For those perhaps only familiar with Pike and his courageous captaining on season two of Discovery, Captain Pike was first introduced in “The Cage” (1965). This initial Star Trek pilot was then adapted to the fan-favorite two-parter, “The Menagerie" (1966). Through a retelling, Jeffery Hunter played Pike as both a virial-if-stoic Captain as well as a badly disfigured and disabled man, a fate hinted to in SNW’s pilot.  With Strange New Worlds, Pike is affably played by Anson Mount who brings Kirk-like action and warmth to the role, not to mention a totally-rockin’ high-and-tight pompadour hairstyle. Rounding out the command crew are Ethan Peck as a yet-to-impress Spock, Rebecca Romjin as the enigmatic Number One, and Celia Rose Gooding as, wait for it, Cadet Uhura. The show delights in other name drops and cameos including Nurse Chapel, Chief Kyle, Admiral April, and even a Sam Kirk. And for fans enjoying those especially delicious deep cuts? Spock’s fiancée T’Pring is (re)introduced, and the bridge’s security officer sports the all-too-familiar surname of Noonien-Singh. Let’s all hope she has travel bans set for Ceti-Alpha V.


The first two aired eps follow in the tradition of Star Trek’s underlying theme of employing science-fiction as a literary tool to explore and provide commentary on contemporary issues. The pilot episode deals with a vaguely familiar pre-warp world whose extremist political views have opposing sides trying to one-up each other with more and more violence. Episode two features the valiant crew negotiating the views of a religious order in contrast to saving a planet in the path of a killer comet. In both eps, the commentary is light, but bites like a Vulcan nerve pinch. Also, and equally important, both are episodic mercifully avoiding that season-long slog.


The true star of Strange New Worlds - the Enterprise herself - looks gorgeous. Yes, the set designers could have totally rocked the bridge old school, as was beautifully shown in the iconic Deep Space Nine episode “Trials and Tribble-ations” – and they probably should have. But the finest looking ship in the Federation fleet is given a fantastic spotlight here.  
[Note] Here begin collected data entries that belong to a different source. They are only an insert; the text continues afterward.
theorem Keeps.ite {c : Prop} [Decidable c] {x y : State} (hx : Keeps F s x) (hy : Keeps F s y) :
    Keeps F s (if c then x else y) := by
  split <;> assumption

theorem Keeps.foldl {α : Type} {g : State → α → State} {l : List α} {x : State} (hx : Keeps F s x)
    (hg : ∀ t a, Keeps F s t → Keeps F s (g t a)) : Keeps F s (l.foldl g x) := by
  induction l generalizing x with
  | nil => exact hx
  | cons a l ih => exact ih (hg x a hx)

/-- The parts of `memWf`. -/
theorem memWf_iff (s : State) : s.memWf = true ↔ sparseWf (fun _ => (0xFF : Byte)) s.flash = true ∧
    sparseWf resetWord s.cfg = true ∧ s.disp.memWf = true ∧ s.mer.memWf = true ∧ s.com.memWf = true ∧
    s.chart.memWf = true := by
  unfold State.memWf
  simp only [Bool.and_eq_true, and_assoc]

theorem Keeps.upd_variant {v} (h : Keeps F s e) (hm : Part.variant ∈ F) : Keeps F s { e with variant := v } := by
  refine h.trans ⟨?_, fun w => w⟩
  intro p hp
  cases p <;> first | rfl | exact absurd hm hp

theorem Keeps.upd_mono {v} (h : Keeps F s e) (hm : Part.mono ∈ F) : Keeps F s { e with mono := v } := by
  refine h.trans ⟨?_, fun w => w⟩
  intro p hp
  cases p <;> first | rfl | exact absurd hm hp

theorem Keeps.upd_free {v} (h : Keeps F s e) (hm : Part.free ∈ F) : Keeps F s { e with free := v } := by
  refine h.trans ⟨?_, fun w => w⟩
  intro p hp
  cases p <;> first | rfl | exact absurd hm hp

theorem Keeps.upd_landfall {v} (h : Keeps F s e) (hm : Part.landfall ∈ F) : Keeps F s { e with landfall := v } := by
  refine h.trans ⟨?_, fun w => w⟩
  intro p hp
  cases p <;> first | rfl | exact absurd hm hp

theorem Keeps.upd_chart {v} (h : Keeps F s e) (hm : Part.chart ∈ F)
    (hw : e.chart.memWf = true → Chart.memWf v = true) : Keeps F s { e with chart := v } := by
  refine h.trans ⟨?_, fun w => by
    rw [memWf_iff]
    obtain ⟨a, b, c, d, g, k⟩ := (memWf_iff _).mp w
    exact ⟨a, b, c, d, g, hw k⟩⟩
  intro p hp
  cases p <;> first | rfl | exact absurd hm hp

theorem Keeps.upd_cfg {v} (h : Keeps F s e) (hm : Part.cfg ∈ F)
    (hw : e.memWf = true → sparseWf resetWord e.cfg = true → sparseWf resetWord v = true) : Keeps F s { e with cfg
      := v } := by
  refine h.trans ⟨?_, fun w => by
    rw [memWf_iff]
    obtain ⟨a, b, c, d, g, k⟩ := (memWf_iff _).mp w
    exact ⟨a, hw w b, c, d, g, k⟩⟩
  intro p hp
  cases p <;> first | rfl | exact absurd hm hp

theorem Keeps.upd_flash {v} (h : Keeps F s e) (hm : Part.flash ∈ F)
    (hw : sparseWf (fun _ => (0xFF : Byte)) e.flash = true → sparseWf (fun _ => (0xFF : Byte)) v = true) : Keeps F
      s { e with flash := v } := by
  refine h.trans ⟨?_, fun w => by
    rw [memWf_iff]
    obtain ⟨a, b, c, d, g, k⟩ := (memWf_iff _).mp w
    exact ⟨hw a, b, c, d, g, k⟩⟩
  intro p hp
  cases p <;> first | rfl | exact absurd hm hp

theorem Keeps.upd_sx {v : Sextant} (h : Keeps F s e)
    (h_sxChannel : Part.sxChannel ∈ F ∨ v.channel = e.sx.channel)
    (h_sxCell : Part.sxCell ∈ F ∨ v.cell = e.sx.cell)
    (h_sxStage : Part.sxStage ∈ F ∨ v.stage = e.sx.stage)
    (h_sxAux : Part.sxAux ∈ F ∨ v.aux = e.sx.aux)
    (h_sxSd : Part.sxSd ∈ F ∨ v.sd = e.sx.sd)
    (h_sxLaw : Part.sxLaw ∈ F ∨ v.law = e.sx.law)
    (h_sxFix : Part.sxFix ∈ F ∨ (v.fixLast, v.fixTime) = (e.sx.fixLast, e.sx.fixTime))
    (h_sxCount : Part.sxCount ∈ F ∨ (v.count, v.countAt) = (e.sx.count, e.sx.countAt))
    (h_sxRest : Part.sxRest ∈ F ∨ (v.cool, v.uscFired, v.uscLevel, v.ppsStamp, v.ppsNs, v.syncPeriod, v.syncAt,
      v.syncOut, v.laneFree, v.laneBusy, v.loadChart, v.loadMeas, v.up, v.beating, v.helmLost, v.shareAt) =
      (e.sx.cool, e.sx.uscFired, e.sx.uscLevel, e.sx.ppsStamp, e.sx.ppsNs, e.sx.syncPeriod, e.sx.syncAt,
      e.sx.syncOut, e.sx.laneFree, e.sx.laneBusy, e.sx.loadChart, e.sx.loadMeas, e.sx.up, e.sx.beating,
      e.sx.helmLost, e.sx.shareAt)) :
    Keeps F s { e with sx := v } := by
  refine h.trans ⟨?_, fun w => w⟩
  intro p hp
  cases p <;> first
    | rfl
    | exact h_sxChannel.resolve_left hp
    | exact h_sxCell.resolve_left hp
    | exact h_sxStage.resolve_left hp
    | exact h_sxAux.resolve_left hp
    | exact h_sxSd.resolve_left hp
    | exact h_sxLaw.resolve_left hp
    | exact h_sxFix.resolve_left hp
    | exact h_sxCount.resolve_left hp
    | exact h_sxRest.resolve_left hp

theorem Keeps.upd_outlet {v} (h : Keeps F s e) (hm : Part.outlet ∈ F) : Keeps F s { e with outlet := v } := by
  refine h.trans ⟨?_, fun w => w⟩
  intro p hp
  cases p <;> first | rfl | exact absurd hm hp

theorem Keeps.upd_cooling {v} (h : Keeps F s e) (hm : Part.cooling ∈ F) : Keeps F s { e with cooling := v } := by
  refine h.trans ⟨?_, fun w => w⟩
  intro p hp
  cases p <;> first | rfl | exact absurd hm hp

theorem Keeps.upd_drive {v} (h : Keeps F s e) (hm : Part.drive ∈ F) : Keeps F s { e with drive := v } := by
  refine h.trans ⟨?_, fun w => w⟩
  intro p hp
  cases p <;> first | rfl | exact absurd hm hp

theorem Keeps.upd_rdr {v} (h : Keeps F s e) (hm : Part.rdr ∈ F) : Keeps F s { e with rdr := v } := by
  refine h.trans ⟨?_, fun w => w⟩
  intro p hp
  cases p <;> first | rfl | exact absurd hm hp

theorem Keeps.upd_mer {v : Meridian} (h : Keeps F s e)
    (h_merFe : Part.merFe ∈ F ∨ v.fe = e.mer.fe)
    (h_merLeg : Part.merLeg ∈ F ∨ (v.leg, v.saved, v.legalSeq) = (e.mer.leg, e.mer.saved, e.mer.legalSeq))
    (h_merRegs : Part.merRegs ∈ F ∨ (v.regs, v.staged, v.stagedCnt, v.digest) = (e.mer.regs, e.mer.staged,
      e.mer.stagedCnt, e.mer.digest))
    (h_merChr : Part.merChr ∈ F ∨ (v.chr, v.stopNs) = (e.mer.chr, e.mer.stopNs))
    (h_merTar : Part.merTar ∈ F ∨ v.tar = e.mer.tar)
    (h_merMail : Part.merMail ∈ F ∨ (v.mail, v.held) = (e.mer.mail, e.mer.held))
    (h_merRest : Part.merRest ∈ F ∨ (v.up, v.supplyFail, v.plainStop, v.lossEst, v.powers, v.pNow, v.winItem,
      v.closeDue) = (e.mer.up, e.mer.supplyFail, e.mer.plainStop, e.mer.lossEst, e.mer.powers, e.mer.pNow,
      e.mer.winItem, e.mer.closeDue))
    (hw : e.mer.memWf = true → v.memWf = true) :
    Keeps F s { e with mer := v } := by
  refine h.trans ⟨?_, fun w => by
    rw [memWf_iff]
    obtain ⟨a, b, c, d, g, k⟩ := (memWf_iff _).mp w
    exact ⟨a, b, c, hw d, g, k⟩⟩
  intro p hp
  cases p <;> first
    | rfl
    | exact h_merFe.resolve_left hp
    | exact h_merLeg.resolve_left hp
    | exact h_merRegs.resolve_left hp
    | exact h_merChr.resolve_left hp
    | exact h_merTar.resolve_left hp
    | exact h_merMail.resolve_left hp
    | exact h_merRest.resolve_left hp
Hey, does Strange New Worlds take liberties with some of the characters? Are there moments of general eye-rolling corniness? And is this a complete replacement of all the glory of TOS? Yes, God yes, and thankfully no. Akiva Goldsman, whose entire career is littered with cornball projects, and Alex Kurtzman, a geek who gives fanboy cred to all his Trek work, helm the show. With this project, it truly seems like they are trying to appease Trek fans of all – ahem – generations. No doubt Paramount has seen the ridiculous streaming success Marvel and Star Wars both have found. Strange New Worlds is, so far, their best chance for a series to live long and prosper.